Teamtaktik - vermutlich hat der Sky-Teamchef einige nicht ganz druckreife Worte in hoher Lautstärke in den Kopfhörer von Froome gebrüllt.
Wiggins soll die Tour als erster Brite gewinnen, weil er ein "echter" Brite ist.
Außerdem könnte das zu schweren Verwerfungen innerhalb des Teams führen, wenn 2 Fahrer um den Gesamtsieg kämpfen.
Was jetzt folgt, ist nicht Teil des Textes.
/-- Page TIM: header words and `TIM_BEAT_CTRL`, `TIM_BEAT_STAT`, `TIM_FRAME_LO`, `TIM_FRAME_HI`, `TIM_OVR_CNT`,
`TIM_OVR_RUN`, `TIM_SLIP_CNT`, `TIM_CFG`, `TIM_STAT`, `TIM_NOW_LO`, `TIM_NOW_HI`, `TIM_RAW_LO`, `TIM_RAW_HI`,
`TIM_UNC`, `TIM_RATE_LO`, `TIM_RATE_HI`, `TIM_EPOCH_LO`, `TIM_EPOCH_HI`, `TIM_OFS_LO`, `TIM_OFS_HI`, `TIM_STEP_LO`,
`TIM_STEP_HI`, `TIM_STEP_CTRL`, `TIM_STEP_LIMIT`, `TIM_SLEW`, `TIM_FORCE_IDS`, `TIM_HOLD`, `TIM_PTP_OBS_LO`,
`TIM_PTP_OBS_HI`, `TIM_PTP_CTRL`, `TIM_PPS_CFG`, `TIM_PPS_STAT`, `TIM_PPS_OBS_LO`, `TIM_PPS_OBS_HI`,
`TIM_PPS_STAMP_LO`, `TIM_PPS_STAMP_HI`. -/
def tblTIM : List RegRow :=
  hdrRows .ro .ro 1  ++ [
  ⟨128, 1, 1, 1, 1, [⟨15, 8, .rwl, 30⟩, ⟨0, 0, .rwl, 1⟩]⟩,
  ⟨129, 1, 1, 1, 1, [⟨31, 31, .ro, 0⟩, ⟨30, 30, .ro, 0⟩, ⟨29, 29, .ro, 0⟩, ⟨5, 0, .ro, 0⟩]⟩,
  ⟨130, 1, 1, 1, 1, [⟨31, 0, .ro, 0⟩]⟩,
  ⟨131, 1, 1, 1, 1, [⟨31, 0, .ro, 0⟩]⟩,
  ⟨132, 1, 1, 1, 1, [⟨31, 31, .w1c, 0⟩, ⟨30, 0, .rw, 0⟩]⟩,
  ⟨133, 1, 1, 1, 1, [⟨15, 8, .rwl, 3⟩, ⟨7, 0, .ro, 0⟩]⟩,
  ⟨134, 1, 1, 1, 1, [⟨15, 15, .w1c, 0⟩, ⟨14, 0, .rw, 0⟩]⟩,
  ⟨8, 1, 1, 1, 1, [⟨31, 31, .rwl, 0⟩, ⟨30, 30, .rwl, 0⟩, ⟨29, 29, .rwl, 0⟩, ⟨28, 28, .rwl, 0⟩]⟩,
  ⟨9, 1, 1, 1, 1, [⟨31, 30, .ro, 0⟩, ⟨29, 29, .ro, 0⟩, ⟨28, 28, .ro, 0⟩, ⟨27, 27, .ro, 0⟩, ⟨26, 26, .ro, 0⟩, ⟨25, 25, .ro, 0⟩, ⟨24, 24, .ro, 0⟩, ⟨23, 22, .ro, 3⟩]⟩,
  ⟨10, 1, 1, 1, 1, [⟨31, 0, .ro, 0⟩]⟩,
  ⟨11, 1, 1, 1, 1, [⟨31, 0, .ro, 0⟩]⟩,
  ⟨12, 1, 1, 1, 1, [⟨31, 0, .ro, 0⟩]⟩,
  ⟨13, 1, 1, 1, 1, [⟨31, 0, .ro, 0⟩]⟩,
  ⟨14, 1, 1, 1, 1, [⟨31, 0, .ro, 4294967295⟩]⟩,
  ⟨15, 1, 1, 1, 1, [⟨31, 0, .rw, 0⟩]⟩,
  ⟨16, 1, 1, 1, 1, [⟨31, 0, .rw, 0⟩]⟩,
  ⟨17, 1, 1, 1, 1, [⟨31, 0, .ro, 0⟩]⟩,
  ⟨18, 1, 1, 1, 1, [⟨31, 0, .ro, 0⟩]⟩,
  ⟨19, 1, 1, 1, 1, [⟨31, 0, .ro, 0⟩]⟩,
  ⟨20, 1, 1, 1, 1, [⟨31, 0, .ro, 0⟩]⟩,
  ⟨21, 1, 1, 1, 1, [⟨31, 0, .wo, 0⟩]⟩,
  ⟨22, 1, 1, 1, 1, [⟨31, 0, .wo, 0⟩]⟩,
  ⟨23, 1, 1, 1, 1, [⟨31, 31, .w1s, 0⟩, ⟨30, 30, .w1c, 0⟩, ⟨15, 0, .rw, 0⟩]⟩,
  ⟨24, 1, 1, 1, 1, [⟨31, 0, .rwl, 1000⟩]⟩] ++ [
  ⟨25, 1, 1, 1, 1, [⟨31, 0, .ro, 0⟩]⟩,
  ⟨26, 1, 1, 1, 1, [⟨31, 0, .rwl, 0⟩]⟩,
  ⟨27, 1, 1, 1, 1, [⟨31, 16, .rwl, 50⟩, ⟨15, 8, .rwl, 2⟩, ⟨7, 0, .rwl, 3⟩]⟩,
  ⟨28, 1, 1, 1, 1, [⟨31, 0, .rw, 0⟩]⟩,
  ⟨29, 1, 1, 1, 1, [⟨31, 0, .rw, 0⟩]⟩,
  ⟨30, 1, 1, 1, 1, [⟨31, 31, .w1s, 0⟩, ⟨30, 30, .w1c, 0⟩, ⟨23, 16, .rw, 0⟩, ⟨15, 0, .rw, 0⟩]⟩,
  ⟨64, 1, 1, 1, 1, [⟨15, 0, .rwl, 0⟩]⟩,
  ⟨65, 1, 1, 1, 1, [⟨31, 30, .ro, 0⟩, ⟨29, 29, .ro, 0⟩, ⟨15, 0, .ro, 0⟩]⟩,
  ⟨66, 1, 1, 1, 1, [⟨31, 0, .ro, 0⟩]⟩,
  ⟨67, 1, 1, 1, 1, [⟨31, 0, .ro, 0⟩]⟩,
  ⟨68, 1, 1, 1, 1, [⟨31, 0, .ro, 0⟩]⟩,
  ⟨69, 1, 1, 1, 1, [⟨31, 0, .ro, 0⟩]⟩]

/-- Page ETH: header words and `ETH_CFG`, `ETH_LINK`, `ETH_MAC_LO`, `ETH_MAC_HI`, `ETH_RXR_BASE`, `ETH_TXR_BASE`,
`ETH_RXR_SIZE`, `ETH_TXR_SIZE`, `ETH_RXR_TAIL`, `ETH_TXR_TAIL`, `ETH_RXR_HEAD`, `ETH_TXR_HEAD`, `ETH_TS_CORR`,
`ETH_ASYM`, `ETH_CAL`, `ETH_TC`, `ETH_CNT_A`, `ETH_CNT_B`, `ETH_CNT_C`, `ETH_FLAGS`, `ETH_MCAST_LO`, `ETH_MCAST_HI`.
-/
def tblETH : List RegRow :=
  hdrRows .rw .w1s 1  ++ [
  ⟨8, 1, 1, 1, 1, [⟨31, 31, .rw, 0⟩, ⟨30, 30, .rw, 0⟩, ⟨29, 29, .rwl, 0⟩, ⟨28, 28, .rwl, 1⟩, ⟨27, 27, .rwl, 0⟩, ⟨26, 26, .rw, 0⟩, ⟨25, 25, .rw, 1⟩]⟩,
  ⟨9, 1, 1, 1, 1, [⟨31, 31, .ro, 0⟩, ⟨30, 30, .ro, 0⟩, ⟨29, 29, .w1c, 0⟩]⟩,
  ⟨10, 1, 1, 1, 1, [⟨31, 0, .rwl, 0⟩]⟩,
  ⟨11, 1, 1, 1, 1, [⟨31, 0, .rwl, 0⟩]⟩,
  ⟨12, 1, 1, 1, 1, [⟨31, 0, .rwl, 0⟩]⟩,
  ⟨14, 1, 1, 1, 1, [⟨31, 0, .rwl, 0⟩]⟩,
  ⟨13, 1, 1, 1, 1, [⟨10, 0, .rwl, 16⟩]⟩,
  ⟨15, 1, 1, 1, 1, [⟨10, 0, .rwl, 16⟩]⟩,
  ⟨16, 1, 1, 1, 1, [⟨9, 0, .rw, 0⟩]⟩,
  ⟨18, 1, 1, 1, 1, [⟨9, 0, .rw, 0⟩]⟩,
  ⟨17, 1, 1, 1, 1, [⟨9, 0, .ro, 0⟩]⟩,
  ⟨19, 1, 1, 1, 1, [⟨9, 0, .ro, 0⟩]⟩,
  ⟨20, 1, 1, 1, 1, [⟨31, 16, .rw, 0⟩, ⟨15, 0, .rw, 0⟩]⟩,
  ⟨21, 1, 1, 1, 1, [⟨31, 16, .rwl, 0⟩, ⟨15, 0, .rwl, 0⟩]⟩,
  ⟨22, 1, 1, 1, 1, [⟨31, 31, .w1s, 0⟩, ⟨30, 30, .ro, 0⟩, ⟨29, 29, .w1c, 0⟩, ⟨28, 28, .w1c, 0⟩, ⟨15, 0, .ro, 0⟩]⟩,
  ⟨23, 1, 1, 1, 1, [⟨31, 31, .rwl, 0⟩]⟩,
  ⟨24, 1, 1, 1, 1, [⟨31, 16, .rw, 0⟩, ⟨15, 0, .rw, 0⟩]⟩,
  ⟨25, 1, 1, 1, 1, [⟨31, 16, .ro, 0⟩, ⟨15, 0, .ro, 0⟩]⟩,
  ⟨26, 1, 1, 1, 1, [⟨31, 16, .ro, 0⟩, ⟨15, 0, .rw, 0⟩]⟩,
  ⟨27, 1, 1, 1, 1, [⟨2, 2, .w1c, 0⟩, ⟨1, 1, .w1c, 0⟩, ⟨0, 0, .w1c, 0⟩]⟩,
  ⟨64, 16, 2, 1, 1, [⟨31, 0, .rwl, 0⟩]⟩,
  ⟨65, 16, 2, 1, 1, [⟨31, 31, .rwl, 0⟩, ⟨15, 0, .rwl, 0⟩]⟩]

/-- Page CAN: header words and `CAN_MODE`, `CAN_NBT`, `CAN_DBT`, `CAN_TDC`, `CAN_ECNT`, `CAN_BUS`, `CAN_DUP`,
`CAN_CNT_A`, `CAN_CNT_B`, `CAN_FLAGS`, `CAN_TXQ`, `CAN_TXQ_ABORT`, `CAN_RXF`, `CAN_RXF_POP`, `CAN_PB_STAT`,
`CAN_PB_REL`, `CAN_PB`, `CAN_RXF_HEAD`, `CAN_FLT_ID`, `CAN_FLT_MASK`, `CAN_TXW`, `CAN_TXW_PUSH`, `CAN_TXW_RESULT`,
`CAN_TXE_STAT`, `CAN_TXE_TS`. -/
def tblCAN : List RegRow :=
  hdrRows .rw .w1s 1  ++ [
  ⟨8, 1, 1, 1, 1, [⟨11, 11, .rwl, 1⟩, ⟨10, 10, .rwl, 1⟩, ⟨9, 9, .rwl, 1⟩, ⟨8, 8, .rwl, 1⟩, ⟨1, 0, .rw, 0⟩]⟩,
  ⟨9, 1, 1, 1, 1, [⟨31, 24, .rwl, 0⟩, ⟨23, 16, .rwl, 62⟩, ⟨14, 8, .rwl, 15⟩, ⟨6, 0, .rwl, 15⟩]⟩,
  ⟨10, 1, 1, 1, 1, [⟨28, 24, .rwl, 0⟩, ⟨20, 16, .rwl, 6⟩, ⟨11, 8, .rwl, 1⟩, ⟨3, 0, .rwl, 1⟩]⟩,
  ⟨11, 1, 1, 1, 1, [⟨22, 16, .rwl, 8⟩, ⟨6, 0, .ro, 0⟩]⟩,
  ⟨12, 1, 1, 1, 1, [⟨31, 30, .ro, 0⟩, ⟨16, 8, .ro, 0⟩, ⟨7, 0, .ro, 0⟩]⟩,
  ⟨13, 1, 1, 1, 1, [⟨31, 31, .ro, 0⟩, ⟨30, 30, .ro, 0⟩, ⟨29, 29, .ro, 0⟩, ⟨28, 28, .ro, 0⟩, ⟨27, 24, .ro, 0⟩, ⟨7, 0, .ro, 0⟩]⟩,
  ⟨14, 1, 1, 1, 1, [⟨31, 31, .w1c, 0⟩, ⟨30, 30, .ro, 0⟩, ⟨28, 0, .ro, 0⟩]⟩,
  ⟨15, 1, 1, 1, 1, [⟨31, 16, .rw, 0⟩, ⟨15, 0, .rw, 0⟩]⟩,
  ⟨16, 1, 1, 1, 1, [⟨31, 16, .ro, 0⟩, ⟨15, 0, .ro, 0⟩]⟩,
  ⟨17, 1, 1, 1, 1, [⟨3, 3, .w1c, 0⟩, ⟨2, 2, .w1c, 0⟩, ⟨1, 1, .w1c, 0⟩, ⟨0, 0, .w1c, 0⟩]⟩,
  ⟨18, 1, 1, 1, 1, [⟨5, 0, .ro, 32⟩]⟩,
  ⟨19, 1, 1, 1, 1, [⟨31, 31, .wo, 0⟩, ⟨4, 0, .wo, 0⟩]⟩,
  ⟨20, 1, 1, 1, 1, [⟨6, 0, .ro, 0⟩]⟩,
  ⟨21, 1, 1, 1, 1, [⟨31, 0, .wo, 0⟩]⟩,
  ⟨22, 1, 1, 1, 1, [⟨15, 8, .w1c, 0⟩, ⟨7, 0, .ro, 0⟩]⟩,
  ⟨23, 1, 1, 1, 1, [⟨7, 0, .w1s, 0⟩]⟩,
  ⟨64, 8, 20, 20, 1, [⟨31, 0, .ro, 0⟩]⟩,
  ⟨224, 20, 1, 1, 1, [⟨31, 0, .ro, 0⟩]⟩,
  ⟨256, 128, 2, 1, 1, [⟨31, 31, .rwl, 0⟩, ⟨30, 30, .rwl, 0⟩, ⟨29, 29, .rwl, 0⟩, ⟨28, 0, .rwl, 0⟩]⟩,
  ⟨257, 128, 2, 1, 1, [⟨28, 0, .rwl, 0⟩]⟩,
  ⟨512, 20, 1, 1, 1, [⟨31, 0, .rw, 0⟩]⟩,
  ⟨532, 1, 1, 1, 1, [⟨31, 0, .wo, 0⟩]⟩,
  ⟨533, 1, 1, 1, 1, [⟨31, 31, .ro, 0⟩, ⟨10, 8, .ro, 0⟩, ⟨4, 0, .ro, 0⟩]⟩,
  ⟨536, 32, 1, 1, 1, [⟨1, 0, .ro, 0⟩]⟩] ++ [
  ⟨568, 32, 1, 1, 1, [⟨31, 0, .ro, 0⟩]⟩]

/-- Page CAN8: header words and `CAN_TS`, `CAN_HELM_CFG`, `CAN_HELM_MAP`, `CAN_HELM_LIM`, `CAN_HELM_STAT`, `CAN_FB`,
`CAN_FB_STAT`. -/
def tblCAN8 : List RegRow :=
  hdrRows .rw .w1s 1  ++ [
  ⟨8, 1, 1, 1, 1, [⟨31, 0, .ro, 0⟩]⟩,
  ⟨9, 1, 1, 1, 1, [⟨31, 20, .rwl, 0⟩, ⟨8, 8, .rwl, 0⟩, ⟨7, 0, .rwl, 8⟩]⟩,
  ⟨64, 24, 2, 1, 1, [⟨31, 31, .rwl, 0⟩, ⟨26, 24, .rwl, 0⟩, ⟨23, 23, .rwl, 0⟩, ⟨21, 16, .rwl, 0⟩]⟩,
  ⟨65, 24, 2, 1, 1, [⟨31, 16, .rwl, 0⟩, ⟨15, 0, .rwl, 0⟩]⟩,
  ⟨128, 24, 1, 1, 1, [⟨31, 24, .ro, 0⟩, ⟨16, 16, .w1c, 0⟩, ⟨15, 0, .rw, 0⟩]⟩,
  ⟨192, 24, 8, 8, 1, [⟨31, 0, .ro, 0⟩]⟩,
  ⟨384, 24, 1, 1, 1, [⟨31, 31, .ro, 0⟩, ⟨30, 30, .ro, 0⟩, ⟨29, 29, .w1c, 0⟩, ⟨23, 16, .rw, 0⟩, ⟨15, 0, .ro, 65535⟩]⟩]

/-- Page UAT: header words and `UAT_CFG`, `UAT_DIV`, `UAT_STAT`, `UAT_RX`, `UAT_TX`, `UAT_STAMP_LO`, `UAT_STAMP_HI`,
`UAT_STAMP_IDX`, `UAT_CNT`, `UAT_FLAGS`, `UAT_RXCHARS`. -/
def tblUAT : List RegRow :=
  hdrRows .rw .w1s 1  ++ [
  ⟨8, 1, 1, 1, 1, [⟨31, 31, .rw, 0⟩, ⟨30, 29, .rwl, 0⟩, ⟨28, 28, .rwl, 0⟩, ⟨27, 27, .rwl, 0⟩, ⟨26, 26, .rwl, 0⟩, ⟨23, 16, .rwl, 36⟩, ⟨15, 8, .rwl, 33⟩]⟩,
  ⟨9, 1, 1, 1, 1, [⟨17, 0, .rwl, 166667⟩]⟩,
  ⟨10, 1, 1, 1, 1, [⟨26, 16, .ro, 0⟩, ⟨13, 8, .ro, 0⟩, ⟨7, 0, .ro, 255⟩]⟩,
  ⟨11, 1, 1, 1, 1, [⟨31, 31, .ro, 0⟩, ⟨11, 11, .ro, 0⟩, ⟨10, 10, .ro, 0⟩, ⟨9, 9, .ro, 0⟩, ⟨8, 8, .ro, 0⟩, ⟨7, 0, .ro, 0⟩]⟩,
  ⟨12, 1, 1, 1, 1, [⟨7, 0, .wo, 0⟩]⟩,
  ⟨13, 1, 1, 1, 1, [⟨31, 0, .ro, 0⟩]⟩,
  ⟨14, 1, 1, 1, 1, [⟨31, 0, .ro, 0⟩]⟩,
  ⟨15, 1, 1, 1, 1, [⟨31, 0, .ro, 0⟩]⟩,
  ⟨16, 1, 1, 1, 1, [⟨31, 16, .rw, 0⟩, ⟨15, 0, .rw, 0⟩]⟩,
  ⟨17, 1, 1, 1, 1, [⟨2, 2, .w1c, 0⟩, ⟨1, 1, .w1c, 0⟩, ⟨0, 0, .w1c, 0⟩]⟩,
  ⟨18, 1, 1, 1, 1, [⟨31, 0, .ro, 0⟩]⟩]

/-- Page CLE0: header words and `CLE_MODE`, `CLE_FENCE_STAT`, `CLE_FENCE_ERR`, `CLE_FENCE_IN`, `CLE_FENCE_OUT`,
`CLE_TRAJ_STAT`, `CLE_COMMIT`, `CLE_MODE_REQ`, `CLE_FENCE_DWELL`, `CLE_FENCE_CFG`, `CLE_HELM`. -/
def tblCLE0 : List RegRow :=
  hdrRows .rw .w1s 1  ++ [
  ⟨8, 1, 1, 1, 1, [⟨31, 30, .ro, 0⟩, ⟨29, 29, .ro, 0⟩, ⟨28, 28, .ro, 0⟩]⟩,
  ⟨10, 1, 1, 1, 1, [⟨22, 20, .ro, 0⟩, ⟨18, 16, .ro, 0⟩, ⟨15, 0, .ro, 0⟩]⟩,
  ⟨12, 3, 1, 1, 1, [⟨31, 0, .ro, 0⟩]⟩,
  ⟨16, 3, 1, 1, 1, [⟨31, 0, .ro, 0⟩]⟩,
  ⟨20, 3, 1, 1, 1, [⟨31, 0, .ro, 0⟩]⟩,
  ⟨23, 1, 1, 1, 1, [⟨31, 31, .ro, 0⟩, ⟨30, 30, .ro, 0⟩, ⟨4, 0, .ro, 0⟩]⟩,
  ⟨32, 1, 1, 1, 1, [⟨31, 16, .ro, 0⟩, ⟨7, 6, .ro, 1⟩, ⟨5, 0, .ro, 0⟩]⟩,
  ⟨33, 1, 1, 1, 1, [⟨1, 1, .rws, 0⟩, ⟨0, 0, .rws, 0⟩]⟩,
  ⟨34, 1, 1, 1, 1, [⟨15, 0, .rws, 3000⟩]⟩,
  ⟨35, 1, 1, 1, 1, [⟨12, 8, .rws, 20⟩, ⟨4, 0, .rws, 28⟩]⟩,
  ⟨64, 24, 1, 1, 1, [⟨23, 23, .rwl, 0⟩, ⟨21, 16, .rwl, 0⟩, ⟨15, 15, .rwl, 0⟩, ⟨13, 8, .rwl, 0⟩, ⟨7, 7, .rwl, 0⟩, ⟨6, 6, .rwl, 1⟩, ⟨5, 0, .rwl, 0⟩]⟩]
Ob man dann noch so eine reibungslose Arbeit der Wasserträger hinbekommt, muss bezweifelt werden. --> 1 klarer Kapitän
ist mir schon klar dass radler anders ticken, aber:
pantani, ullrich, riis, rasmussen, landys, ricco, contador, basso, armstrong, sevilla, kohl, beloki, hamilton, heras, zabel, bölts, aldag usw.
die reihe liesse sich beliebig fortsetzen.
bitte was soll das hier überhaupt? ist das ein offenes dopingforum?
Wenn bei anderen Sportarten ebenso gründlich getestet werden würde wie im Radsport würde es ziemlich sicher genauso lange Listen geben.
Man könnte es sich viel leichter machen wenn man wie beim manchen anderen "Saubermann" Sportarten solche Fälle einfach vertuscht.